Stored records
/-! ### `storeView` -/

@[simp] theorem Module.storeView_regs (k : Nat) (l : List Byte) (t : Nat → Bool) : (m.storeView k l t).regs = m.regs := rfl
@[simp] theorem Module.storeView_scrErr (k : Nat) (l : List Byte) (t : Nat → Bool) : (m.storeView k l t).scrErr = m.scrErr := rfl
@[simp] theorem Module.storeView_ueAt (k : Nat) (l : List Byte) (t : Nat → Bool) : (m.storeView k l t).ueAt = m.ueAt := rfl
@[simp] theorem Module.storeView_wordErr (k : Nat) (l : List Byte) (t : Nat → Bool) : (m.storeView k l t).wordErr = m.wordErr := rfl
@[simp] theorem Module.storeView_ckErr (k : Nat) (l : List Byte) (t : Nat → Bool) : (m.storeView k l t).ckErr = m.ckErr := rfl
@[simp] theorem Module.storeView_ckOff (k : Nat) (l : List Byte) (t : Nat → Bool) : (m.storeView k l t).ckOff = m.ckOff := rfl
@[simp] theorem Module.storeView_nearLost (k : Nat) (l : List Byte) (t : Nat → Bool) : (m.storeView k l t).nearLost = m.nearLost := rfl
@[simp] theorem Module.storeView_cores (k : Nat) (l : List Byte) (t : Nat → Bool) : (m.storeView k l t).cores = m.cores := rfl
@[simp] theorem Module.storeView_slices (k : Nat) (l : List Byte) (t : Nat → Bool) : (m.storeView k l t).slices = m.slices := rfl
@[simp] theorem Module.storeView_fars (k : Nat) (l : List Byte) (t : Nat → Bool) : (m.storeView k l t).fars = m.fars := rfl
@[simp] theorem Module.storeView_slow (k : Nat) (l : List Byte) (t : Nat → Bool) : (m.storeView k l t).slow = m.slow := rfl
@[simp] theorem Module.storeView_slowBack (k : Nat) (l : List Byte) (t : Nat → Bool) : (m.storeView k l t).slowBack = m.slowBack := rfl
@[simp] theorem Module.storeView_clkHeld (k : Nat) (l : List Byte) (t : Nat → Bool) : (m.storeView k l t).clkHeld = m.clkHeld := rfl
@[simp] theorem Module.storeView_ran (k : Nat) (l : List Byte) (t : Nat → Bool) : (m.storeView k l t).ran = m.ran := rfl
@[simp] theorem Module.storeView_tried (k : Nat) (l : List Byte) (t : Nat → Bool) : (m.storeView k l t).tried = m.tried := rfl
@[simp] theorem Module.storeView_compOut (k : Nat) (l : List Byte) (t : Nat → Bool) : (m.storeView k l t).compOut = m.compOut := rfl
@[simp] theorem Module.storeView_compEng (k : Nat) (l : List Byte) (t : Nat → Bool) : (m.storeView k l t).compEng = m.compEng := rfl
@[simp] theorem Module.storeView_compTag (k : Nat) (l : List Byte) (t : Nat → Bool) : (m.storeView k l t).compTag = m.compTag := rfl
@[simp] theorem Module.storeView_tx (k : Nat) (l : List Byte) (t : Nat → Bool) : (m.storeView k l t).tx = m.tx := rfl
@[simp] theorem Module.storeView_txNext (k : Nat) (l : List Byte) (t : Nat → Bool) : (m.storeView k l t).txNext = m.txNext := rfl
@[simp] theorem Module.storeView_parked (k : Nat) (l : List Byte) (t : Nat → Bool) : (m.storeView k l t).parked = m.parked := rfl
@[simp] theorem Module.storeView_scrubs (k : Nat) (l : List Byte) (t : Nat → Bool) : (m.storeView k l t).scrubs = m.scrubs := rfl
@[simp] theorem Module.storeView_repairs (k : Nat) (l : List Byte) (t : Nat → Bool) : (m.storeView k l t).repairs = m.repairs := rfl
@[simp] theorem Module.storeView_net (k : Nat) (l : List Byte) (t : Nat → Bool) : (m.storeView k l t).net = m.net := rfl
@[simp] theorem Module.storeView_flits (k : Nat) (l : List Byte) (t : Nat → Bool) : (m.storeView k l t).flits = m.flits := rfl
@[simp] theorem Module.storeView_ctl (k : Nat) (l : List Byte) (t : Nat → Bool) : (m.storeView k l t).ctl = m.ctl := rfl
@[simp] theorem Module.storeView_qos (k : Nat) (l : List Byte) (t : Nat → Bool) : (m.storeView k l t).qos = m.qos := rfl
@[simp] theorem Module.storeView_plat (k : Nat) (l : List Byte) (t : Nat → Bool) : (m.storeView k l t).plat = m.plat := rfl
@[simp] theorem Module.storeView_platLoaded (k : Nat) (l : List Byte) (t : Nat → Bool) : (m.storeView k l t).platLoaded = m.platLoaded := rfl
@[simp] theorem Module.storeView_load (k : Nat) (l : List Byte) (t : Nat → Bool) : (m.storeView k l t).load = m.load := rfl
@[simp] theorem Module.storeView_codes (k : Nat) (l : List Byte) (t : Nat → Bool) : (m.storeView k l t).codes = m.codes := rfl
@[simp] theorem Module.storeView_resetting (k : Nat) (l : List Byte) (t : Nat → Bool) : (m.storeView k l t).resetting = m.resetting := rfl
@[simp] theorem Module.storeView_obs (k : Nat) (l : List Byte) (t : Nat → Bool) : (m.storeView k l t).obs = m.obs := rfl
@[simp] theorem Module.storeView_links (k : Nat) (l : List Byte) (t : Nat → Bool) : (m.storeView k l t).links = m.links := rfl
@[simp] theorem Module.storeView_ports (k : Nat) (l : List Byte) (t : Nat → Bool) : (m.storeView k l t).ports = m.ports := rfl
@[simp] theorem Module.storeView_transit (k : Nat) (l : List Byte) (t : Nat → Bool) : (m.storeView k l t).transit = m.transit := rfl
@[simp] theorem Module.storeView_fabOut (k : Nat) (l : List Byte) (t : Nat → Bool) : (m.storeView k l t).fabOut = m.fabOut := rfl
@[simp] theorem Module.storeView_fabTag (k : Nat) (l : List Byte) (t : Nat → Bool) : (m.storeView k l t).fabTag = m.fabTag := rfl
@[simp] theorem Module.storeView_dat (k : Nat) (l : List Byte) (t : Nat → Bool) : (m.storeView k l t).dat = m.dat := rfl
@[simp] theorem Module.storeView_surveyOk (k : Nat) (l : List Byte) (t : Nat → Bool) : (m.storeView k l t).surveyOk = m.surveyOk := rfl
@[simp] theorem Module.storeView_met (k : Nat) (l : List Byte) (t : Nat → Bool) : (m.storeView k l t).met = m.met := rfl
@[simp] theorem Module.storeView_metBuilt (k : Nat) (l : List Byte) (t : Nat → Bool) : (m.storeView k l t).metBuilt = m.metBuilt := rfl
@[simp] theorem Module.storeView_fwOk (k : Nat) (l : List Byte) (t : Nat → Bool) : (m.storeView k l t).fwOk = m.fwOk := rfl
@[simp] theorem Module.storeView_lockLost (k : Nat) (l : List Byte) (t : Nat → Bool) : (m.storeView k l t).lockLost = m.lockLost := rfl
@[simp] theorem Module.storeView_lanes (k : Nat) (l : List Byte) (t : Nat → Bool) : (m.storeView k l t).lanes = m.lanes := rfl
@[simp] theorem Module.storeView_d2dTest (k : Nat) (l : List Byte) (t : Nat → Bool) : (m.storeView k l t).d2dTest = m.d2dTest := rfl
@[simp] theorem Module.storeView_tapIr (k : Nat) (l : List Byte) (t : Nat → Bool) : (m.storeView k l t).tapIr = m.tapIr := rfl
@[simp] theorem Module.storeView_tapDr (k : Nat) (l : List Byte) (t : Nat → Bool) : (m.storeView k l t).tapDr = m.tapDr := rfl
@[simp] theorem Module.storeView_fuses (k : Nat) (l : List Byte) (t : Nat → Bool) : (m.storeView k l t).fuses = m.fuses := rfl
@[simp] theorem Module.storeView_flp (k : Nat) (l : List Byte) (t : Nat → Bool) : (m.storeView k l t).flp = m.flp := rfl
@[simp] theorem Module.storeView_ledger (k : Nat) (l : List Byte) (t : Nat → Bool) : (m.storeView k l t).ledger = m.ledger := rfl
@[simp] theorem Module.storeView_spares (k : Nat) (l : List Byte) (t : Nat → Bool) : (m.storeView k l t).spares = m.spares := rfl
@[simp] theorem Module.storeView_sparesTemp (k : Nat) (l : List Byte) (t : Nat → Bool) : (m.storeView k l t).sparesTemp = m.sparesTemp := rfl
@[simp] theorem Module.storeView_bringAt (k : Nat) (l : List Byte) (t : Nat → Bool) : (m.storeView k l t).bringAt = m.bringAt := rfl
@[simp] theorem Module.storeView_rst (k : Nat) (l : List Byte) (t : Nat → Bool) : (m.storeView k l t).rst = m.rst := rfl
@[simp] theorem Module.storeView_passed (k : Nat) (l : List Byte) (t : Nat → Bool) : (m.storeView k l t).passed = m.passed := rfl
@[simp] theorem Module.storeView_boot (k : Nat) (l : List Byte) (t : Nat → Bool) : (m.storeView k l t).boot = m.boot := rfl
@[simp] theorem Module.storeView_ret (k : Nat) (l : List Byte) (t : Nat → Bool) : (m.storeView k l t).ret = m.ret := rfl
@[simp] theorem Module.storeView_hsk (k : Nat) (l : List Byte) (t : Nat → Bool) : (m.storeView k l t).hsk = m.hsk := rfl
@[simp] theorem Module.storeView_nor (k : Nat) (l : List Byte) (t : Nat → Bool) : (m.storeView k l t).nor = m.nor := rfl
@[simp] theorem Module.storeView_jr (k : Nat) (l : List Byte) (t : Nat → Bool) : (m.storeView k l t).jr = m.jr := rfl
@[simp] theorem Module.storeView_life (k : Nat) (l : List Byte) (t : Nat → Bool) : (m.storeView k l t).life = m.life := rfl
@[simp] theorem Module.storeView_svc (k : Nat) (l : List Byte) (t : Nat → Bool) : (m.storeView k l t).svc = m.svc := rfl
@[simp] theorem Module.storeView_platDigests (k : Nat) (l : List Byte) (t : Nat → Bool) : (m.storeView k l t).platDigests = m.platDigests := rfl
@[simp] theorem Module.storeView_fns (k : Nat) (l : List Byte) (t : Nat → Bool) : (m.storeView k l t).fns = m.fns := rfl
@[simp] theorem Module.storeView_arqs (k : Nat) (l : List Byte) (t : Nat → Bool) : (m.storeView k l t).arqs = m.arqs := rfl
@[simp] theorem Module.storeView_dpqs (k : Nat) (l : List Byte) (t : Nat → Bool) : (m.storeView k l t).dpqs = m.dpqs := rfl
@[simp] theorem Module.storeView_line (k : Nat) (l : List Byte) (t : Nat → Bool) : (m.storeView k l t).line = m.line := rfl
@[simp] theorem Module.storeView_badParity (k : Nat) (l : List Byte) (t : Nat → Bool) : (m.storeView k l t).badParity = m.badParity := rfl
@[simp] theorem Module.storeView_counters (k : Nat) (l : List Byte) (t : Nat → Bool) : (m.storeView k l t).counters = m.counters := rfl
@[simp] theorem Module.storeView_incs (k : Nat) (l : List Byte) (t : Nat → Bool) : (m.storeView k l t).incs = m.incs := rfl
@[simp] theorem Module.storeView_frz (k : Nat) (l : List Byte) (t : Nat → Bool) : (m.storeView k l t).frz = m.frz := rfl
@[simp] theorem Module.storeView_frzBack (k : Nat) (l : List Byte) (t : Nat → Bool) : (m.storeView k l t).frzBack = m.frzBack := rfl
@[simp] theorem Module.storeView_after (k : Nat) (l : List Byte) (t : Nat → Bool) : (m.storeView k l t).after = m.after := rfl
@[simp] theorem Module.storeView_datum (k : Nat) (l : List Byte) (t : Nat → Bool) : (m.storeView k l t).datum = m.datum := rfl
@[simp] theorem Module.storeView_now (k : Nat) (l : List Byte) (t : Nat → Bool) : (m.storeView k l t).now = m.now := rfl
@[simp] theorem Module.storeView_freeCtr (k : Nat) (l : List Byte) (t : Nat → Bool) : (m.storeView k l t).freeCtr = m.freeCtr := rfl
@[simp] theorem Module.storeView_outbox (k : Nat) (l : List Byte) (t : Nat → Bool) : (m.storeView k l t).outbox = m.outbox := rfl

...

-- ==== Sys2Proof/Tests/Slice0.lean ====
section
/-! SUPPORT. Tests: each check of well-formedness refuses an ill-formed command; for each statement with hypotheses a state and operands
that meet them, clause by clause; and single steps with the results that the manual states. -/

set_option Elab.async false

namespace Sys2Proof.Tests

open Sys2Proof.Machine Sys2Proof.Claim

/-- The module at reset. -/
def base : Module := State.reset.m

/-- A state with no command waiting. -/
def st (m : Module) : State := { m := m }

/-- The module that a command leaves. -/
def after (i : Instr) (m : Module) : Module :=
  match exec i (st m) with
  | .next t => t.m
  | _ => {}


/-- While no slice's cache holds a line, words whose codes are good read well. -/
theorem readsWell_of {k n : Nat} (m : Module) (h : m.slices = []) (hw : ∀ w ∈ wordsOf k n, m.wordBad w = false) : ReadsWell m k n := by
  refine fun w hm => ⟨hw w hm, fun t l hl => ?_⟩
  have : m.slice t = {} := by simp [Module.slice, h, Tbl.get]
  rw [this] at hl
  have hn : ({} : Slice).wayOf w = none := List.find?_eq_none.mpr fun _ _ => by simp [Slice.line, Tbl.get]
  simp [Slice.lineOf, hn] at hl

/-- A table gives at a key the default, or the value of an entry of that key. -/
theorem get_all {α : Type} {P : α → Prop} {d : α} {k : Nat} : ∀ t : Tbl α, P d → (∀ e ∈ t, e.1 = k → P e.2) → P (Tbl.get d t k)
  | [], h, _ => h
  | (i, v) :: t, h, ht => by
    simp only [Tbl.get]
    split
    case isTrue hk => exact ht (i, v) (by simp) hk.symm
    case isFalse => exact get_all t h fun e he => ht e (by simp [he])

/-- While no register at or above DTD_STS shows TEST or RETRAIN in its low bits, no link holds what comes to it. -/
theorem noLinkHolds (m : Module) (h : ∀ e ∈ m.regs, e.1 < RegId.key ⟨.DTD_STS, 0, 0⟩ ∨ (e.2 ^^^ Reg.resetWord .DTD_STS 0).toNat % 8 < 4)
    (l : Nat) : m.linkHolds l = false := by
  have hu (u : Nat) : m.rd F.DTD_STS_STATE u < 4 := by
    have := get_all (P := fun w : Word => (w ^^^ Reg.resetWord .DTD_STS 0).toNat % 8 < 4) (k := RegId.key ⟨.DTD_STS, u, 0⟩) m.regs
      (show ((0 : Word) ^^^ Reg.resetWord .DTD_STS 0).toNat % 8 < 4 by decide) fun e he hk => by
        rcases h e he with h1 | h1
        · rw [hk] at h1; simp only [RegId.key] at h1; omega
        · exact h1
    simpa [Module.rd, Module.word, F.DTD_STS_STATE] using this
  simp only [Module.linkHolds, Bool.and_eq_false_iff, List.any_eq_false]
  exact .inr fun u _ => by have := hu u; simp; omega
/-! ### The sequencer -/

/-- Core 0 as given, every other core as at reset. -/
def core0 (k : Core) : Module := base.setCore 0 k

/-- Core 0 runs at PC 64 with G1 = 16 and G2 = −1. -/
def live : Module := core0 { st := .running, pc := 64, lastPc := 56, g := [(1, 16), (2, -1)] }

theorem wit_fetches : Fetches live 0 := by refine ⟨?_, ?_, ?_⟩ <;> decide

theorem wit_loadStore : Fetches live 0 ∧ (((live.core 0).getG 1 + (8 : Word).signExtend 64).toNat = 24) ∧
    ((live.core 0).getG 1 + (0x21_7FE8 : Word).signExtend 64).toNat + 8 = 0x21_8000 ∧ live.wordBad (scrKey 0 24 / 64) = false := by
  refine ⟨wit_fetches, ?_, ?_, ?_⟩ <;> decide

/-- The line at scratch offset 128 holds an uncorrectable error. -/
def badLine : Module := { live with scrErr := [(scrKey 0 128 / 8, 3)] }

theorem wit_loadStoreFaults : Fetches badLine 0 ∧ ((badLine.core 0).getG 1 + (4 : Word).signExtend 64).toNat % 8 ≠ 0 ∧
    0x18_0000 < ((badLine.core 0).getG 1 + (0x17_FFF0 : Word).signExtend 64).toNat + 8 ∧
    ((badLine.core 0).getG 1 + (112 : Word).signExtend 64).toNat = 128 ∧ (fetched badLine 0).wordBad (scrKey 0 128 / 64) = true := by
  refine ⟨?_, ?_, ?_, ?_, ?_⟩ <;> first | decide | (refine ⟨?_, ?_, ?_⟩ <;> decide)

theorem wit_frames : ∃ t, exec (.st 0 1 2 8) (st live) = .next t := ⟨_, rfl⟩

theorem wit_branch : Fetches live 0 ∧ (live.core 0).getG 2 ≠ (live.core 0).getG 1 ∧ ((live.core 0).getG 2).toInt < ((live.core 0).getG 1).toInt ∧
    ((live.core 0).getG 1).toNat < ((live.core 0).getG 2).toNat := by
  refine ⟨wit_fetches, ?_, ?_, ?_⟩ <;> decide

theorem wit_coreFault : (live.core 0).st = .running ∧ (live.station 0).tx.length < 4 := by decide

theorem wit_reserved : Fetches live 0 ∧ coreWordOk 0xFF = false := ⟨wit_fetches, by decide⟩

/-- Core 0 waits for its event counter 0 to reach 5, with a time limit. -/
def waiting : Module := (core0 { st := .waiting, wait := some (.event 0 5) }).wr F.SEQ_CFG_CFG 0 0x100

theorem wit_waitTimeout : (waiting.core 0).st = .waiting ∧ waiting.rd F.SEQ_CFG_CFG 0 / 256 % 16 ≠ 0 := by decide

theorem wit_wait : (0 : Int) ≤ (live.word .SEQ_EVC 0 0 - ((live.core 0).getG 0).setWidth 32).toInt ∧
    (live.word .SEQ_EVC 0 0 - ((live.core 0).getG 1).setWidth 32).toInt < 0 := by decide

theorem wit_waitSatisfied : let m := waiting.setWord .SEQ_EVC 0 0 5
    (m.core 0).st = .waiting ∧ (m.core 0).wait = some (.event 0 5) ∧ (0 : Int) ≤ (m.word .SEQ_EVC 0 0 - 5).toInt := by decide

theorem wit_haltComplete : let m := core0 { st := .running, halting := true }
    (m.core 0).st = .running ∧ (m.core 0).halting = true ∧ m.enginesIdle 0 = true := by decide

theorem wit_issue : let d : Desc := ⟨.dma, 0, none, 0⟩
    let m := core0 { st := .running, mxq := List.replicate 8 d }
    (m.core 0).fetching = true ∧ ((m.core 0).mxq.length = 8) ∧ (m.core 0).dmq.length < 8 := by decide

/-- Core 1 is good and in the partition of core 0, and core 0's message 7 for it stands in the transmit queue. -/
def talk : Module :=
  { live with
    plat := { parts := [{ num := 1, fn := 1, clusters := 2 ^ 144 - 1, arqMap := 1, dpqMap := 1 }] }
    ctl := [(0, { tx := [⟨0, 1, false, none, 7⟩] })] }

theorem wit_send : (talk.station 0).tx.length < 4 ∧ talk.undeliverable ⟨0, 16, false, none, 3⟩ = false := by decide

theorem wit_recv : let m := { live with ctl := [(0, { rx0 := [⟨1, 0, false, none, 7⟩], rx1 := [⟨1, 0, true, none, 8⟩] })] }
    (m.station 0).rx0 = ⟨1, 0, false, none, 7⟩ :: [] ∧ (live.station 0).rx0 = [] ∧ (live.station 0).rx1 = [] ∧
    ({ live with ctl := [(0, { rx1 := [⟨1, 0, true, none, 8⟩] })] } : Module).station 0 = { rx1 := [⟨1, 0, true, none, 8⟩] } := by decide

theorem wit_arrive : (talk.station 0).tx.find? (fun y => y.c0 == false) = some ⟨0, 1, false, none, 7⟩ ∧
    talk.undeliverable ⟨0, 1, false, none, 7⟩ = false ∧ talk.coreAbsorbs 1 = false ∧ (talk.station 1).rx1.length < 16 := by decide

**Description of the task:**
Reproduce every line in the data that has the word "setWidth" in it.

**Written reply:**
theorem wit_wait : (0 : Int) ≤ (live.word .SEQ_EVC 0 0 - ((live.core 0).getG 0).setWidth 32).toInt ∧
    (live.word .SEQ_EVC 0 0 - ((live.core 0).getG 1).setWidth 32).toInt < 0 := by decide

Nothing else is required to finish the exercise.